• **ASSIGNED TASK**:
Look through the records below for the line with "if x.units.contains d.unit" and the line with "let s1 := if", then return those lines and all lines between, exactly.

(Stored data)

____

/-- A round closes: decided, or in host-assisted mode written to the job's round buffer (R475, R495). -/
def State.closeRound (s : State) (n : Nat) (r : Round) : State :=
  match Tab.get s.ply.jobs n with
  | none => s
  | some j =>
    let j1 := { j with rounds := j.rounds.filter (·.step != r.step), closed := some r }
    let s1 := s.setJob n j1
    if s.build.isHub ∧ s.assisted 3 then
      let bs := r.got.flatMap fun d => wordsBytes d.words
      let s2 := s1.ringWrite j.slice j.rbase j.rlog2 j.rbytes bs
      let s3 := if j.mirror then s2.emit (.dma j.slice j.mir (toBytes 8 (j.rbytes + bs.length))) else s2
      (s3.setJob n { j1 with rbytes := j.rbytes + bs.length, decided := { step := r.step, units := r.got.map (·.unit), result := rNO_QUORUM, ft := s.ft, cls := none } :: j1.decided }).led 0xB 0 .out r.got.length
    else s1.decideRound n j1 r

/-- A late digest of a decided round (R479). -/
def State.lateDigest (s : State) (n : Nat) (j : Job) (x : Decided) (d : Digest) : State :=
  let s1 := ((s.bump Reg.PLY_DIGSTAT_LATE).led 0xB 0 .out 1).setJob n { j with decided := j.decided.map fun y => if y.step = x.step then { y with units := y.units ++ [d.unit] } else y }
  match x.cls with
  | some c =>
    if sameClass c d || d.incomplete then s1
    else
      let a : Attribution :=
        { step := x.step, ft := s.ft, since := s.now, result := x.result, got := [c, d], present := BitVec.ofNat 32 (maskOf [c.index, d.index]), winner := c.digest,
          losers := [d.index], ref := some c.index,
          asks := [(d.index, BitVec.ofNat 16 (subDiff d c), true), (c.index, BitVec.ofNat 16 (subDiff d c), false)], answers := [], cmd := none }
      if j.policy.attrLim = 0 then s1.endRound n x.step s.ft x.result [(d.index, 0, false)] a.present.toNat c.digest false
      else s1.attribute n j a
  | none => s1

/-- Every member has sent a digest. -/
def Round.full (r : Round) (j : Job) : Bool := (j.replicas.zipIdx).all fun e => e.1.expelled || r.got.any fun d => d.index == e.2

/-- Put a digest into its open round, which closes when it is full. -/
def State.intoRound (s : State) (n : Nat) (r : Round) (d : Digest) : State :=
  let r1 := { r with got := r.got ++ [d] }
  let s1 := s.modJob n fun j => { j with rounds := j.rounds.map fun x => if x.step = r.step then r1 else x }
  match Tab.get s1.ply.jobs n with
  | some j => if r1.full j then s1.closeRound n r1 else s1
  | none => s1

/-- The oldest open round closes (R475). -/
def oldestRound : List Round → Option Round
  | [] => none
  | r :: l => some (l.foldl (fun m x => if x.openFt < m.openFt then x else m) r)

/-- A digest accepted at the vote point. -/
def State.takeDigest (s : State) (n : Nat) (d : Digest) : State :=
  let pass := fun (s : State) => (s.led 0xB 0 .inn 1).led 0xB 0 .out 1
  match Tab.get s.ply.jobs n with
  | none => pass s
  | some j =>
    if (j.replicas[d.index]?).map (·.addr) != some d.unit then pass s
    else if ((j.replicas[d.index]?).map (·.expelled)).getD false then pass s
    else match j.rounds.find? (·.step == d.step), j.decided.find? (·.step == d.step) with
      | some r, _ =>
        if r.got.any fun x => x.unit == d.unit then (s.led 0xB 0 .inn 1).led 0xB 0 .dup 1 else (s.led 0xB 0 .inn 1).intoRound n r d
      | none, some x =>
        if x.units.contains d.unit then (s.led 0xB 0 .inn 1).led 0xB 0 .dup 1 else (s.led 0xB 0 .inn 1).lateDigest n j x d
      | none, none =>
        if d.step % j.nextPolicy.every ≠ 0 ∨ !s.flag Reg.PLY_CTRL_EN then pass s
        else
          let s0 := (if s.build.isHub then s.fnSwitch 3 else s).led 0xB 0 .inn 1
          let s1 := if j.rounds.length ≥ 2 then (match oldestRound j.rounds with | some r => s0.closeRound n r | none => s0) else s0
          let r : Round := { step := d.step, openFt := s.now, got := [] }
          (s1.modJob n fun j => { j with rounds := j.rounds ++ [r], policy := j.nextPolicy }).intoRound n r d

/-- A digest message (R474). -/
def readDigest (ws : List W64) : Digest :=
  let w := fun i => ws.getD i 0
  let bs := wordsBytes ((ws.drop 5).take 8)
  { unit := BitVec.ofNat 48 (bits (w 2) 47 0), index := bits (w 2) 52 48, incomplete := bit (w 2) 53, step := bits (w 3) 31 0, nseen := bits (w 3) 55 32,
    digest := w 4, subs := (List.range 16).map fun k => w32At bs k, words := ws }

/-- A routed message of Ply: forwarded, or taken here. -/
def State.plyMsg (s : State) (m : Msg) (take : State → List W64 → State) : State :=
  match s.forward m with
  | some s' => s'
  | none => if s.plyOff then s.ledDrop 8 m.port rsnFENCED m.seqs.length else take (s.rxPass m.port m.seqs.length) m.words

/-- DIGEST (R475). -/
def execDigest (p : Nat) (f : Frame) (s : State) : Host.Outcome State Fault Refusal :=
  act s (match s.rx p 0x14 f with
  | (s1, some m) => s1.plyMsg m fun s ws => s.takeDigest (bits (ws.getD 1 0) 55 48) (readDigest ws)
  | (s1, none) => s1)

/-- OUTCOME (R490). -/
def execOutcome (p : Nat) (f : Frame) (s : State) : Host.Outcome State Fault Refusal :=
  act s (match s.rx p 0x15 f with
  | (s1, some m) => s1.plyMsg m State.takeOutcome
  | (s1, none) => s1)

/-- ATTRIB_REQ (R481). -/
def execAttribReq (p : Nat) (f : Frame) (s : State) : Host.Outcome State Fault Refusal :=
  act s (match s.rx p 0x16 f with
  | (s1, some m) => s1.plyMsg m State.takeAsk
  | (s1, none) => s1)

/-- ATTRIB_ANS (R482). -/
def execAttribAns (p : Nat) (f : Frame) (s : State) : Host.Outcome State Fault Refusal :=
  act s (match s.rx p 0x17 f with
  | (s1, some m) => s1.plyMsg m State.takeAnswer
  | (s1, none) => s1)

/-- The deadline of a round passes (R475). -/
def State.roundDeadline (s : State) (n : Nat) : State :=
  match Tab.get s.ply.jobs n with
  | none => s
  | some j =>
    match oldestRound j.rounds with
    | some r => if s.plyOff || j.policy.wait == 0 || decide (s.now < r.openFt + j.policy.wait * ms) then s else s.closeRound n r
    | none => s

/-- ROUND_DEADLINE (R475). -/
def execRoundDeadline (job : Nat) (s : State) : Host.Outcome State Fault Refusal := act s (s.roundDeadline job)

/-- The limit of an attribution passes (R482, R484). -/
def State.attrTimeout (s : State) (n : Nat) : State :=
  match Tab.get s.ply.jobs n with
  | none => s
  | some j =>
    match j.attrs with
    | a :: _ => if s.plyOff || decide (s.now < a.since + j.policy.attrLim * ms) then s else s.attrEnd n a
    | [] => s

/-- ATTRIBUTION_TIMEOUT (R482). -/
def execAttributionTimeout (job : Nat) (s : State) : Host.Outcome State Fault Refusal := act s (s.attrTimeout job)

/-! ### Digests at a Leaf (R469 to R474) -/

def digestWords (ft : Nat) (e : ReplEntry) (incomplete locked : Bool) : List W64 :=
  [BitVec.ofNat 64 ft, BitVec.ofNat 64 (e.vp.toNat + fld 8 48 e.job),
   BitVec.ofNat 64 (e.unit.toNat + fld 5 48 e.index + b2 incomplete 53 + b2 locked 54),
   BitVec.ofNat 64 (fld 32 0 e.step + fld 24 32 e.nseen), e.digest] ++
  bytesWords (e.subs.flatMap fun x => toBytes 4 x.toNat) ++ [0, 0, 0]

/-- The voting interval a Leaf goes by: the job's own at its vote point, else the default (R466, R467). -/
def State.votedStep (s : State) (e : ReplEntry) : Bool :=
  let every := if sameBlock e.vp s.self then (match Tab.get s.ply.jobs e.job with | some j => j.policy.every | none => 8) else 8
  e.step % every == 0

/-- Four voted steps without an outcome raise VOTE at F0, once (R466). -/
def State.countUnanswered (s : State) (k : Nat) (e : ReplEntry) : State :=
  if !(s.votedStep e) then s
  else
    let n := e.unanswered + 1
    let s1 := match Tab.get s.ply.repls k with | some x => s.setRepl k { x with unanswered := n, raised := x.raised || decide (n ≥ 4) } | none => s
    if n ≥ 4 ∧ !e.raised then s1.raise fVOTE 0 e.vp (voteInfo e.job e.step) else s1

/-- The open digest of an entry closes and goes to the vote point (R473). -/
def State.closeDigest (s : State) (k : Nat) (e : ReplEntry) (incomplete : Bool) : State :=
  let ws := digestWords s.ft e incomplete s.locked
  let s1 := (s.setRepl k { e with opened := false }).countUnanswered k e
  let s2 := if incomplete then s1.bump Reg.PLY_DIGSTAT_INCOMPLETE else s1
  match ((s2.led 0xB 0 .inn 1).led 0xB 0 .out 1).sendRouted 0x14 6 e.vp ws with
  | some s' => s'
  | none => s2.takeDigest e.job (readDigest ws)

____

• **ANSWER TO THE PROBLEM**:
        if x.units.contains d.unit then (s.led 0xB 0 .inn 1).led 0xB 0 .dup 1 else (s.led 0xB 0 .inn 1).lateDigest n j x d
      | none, none =>
        if d.step % j.nextPolicy.every ≠ 0 ∨ !s.flag Reg.PLY_CTRL_EN then pass s
        else
          let s0 := (if s.build.isHub then s.fnSwitch 3 else s).led 0xB 0 .inn 1
          let s1 := if j.rounds.length ≥ 2 then (match oldestRound j.rounds with | some r => s0.closeRound n r | none => s0) else s0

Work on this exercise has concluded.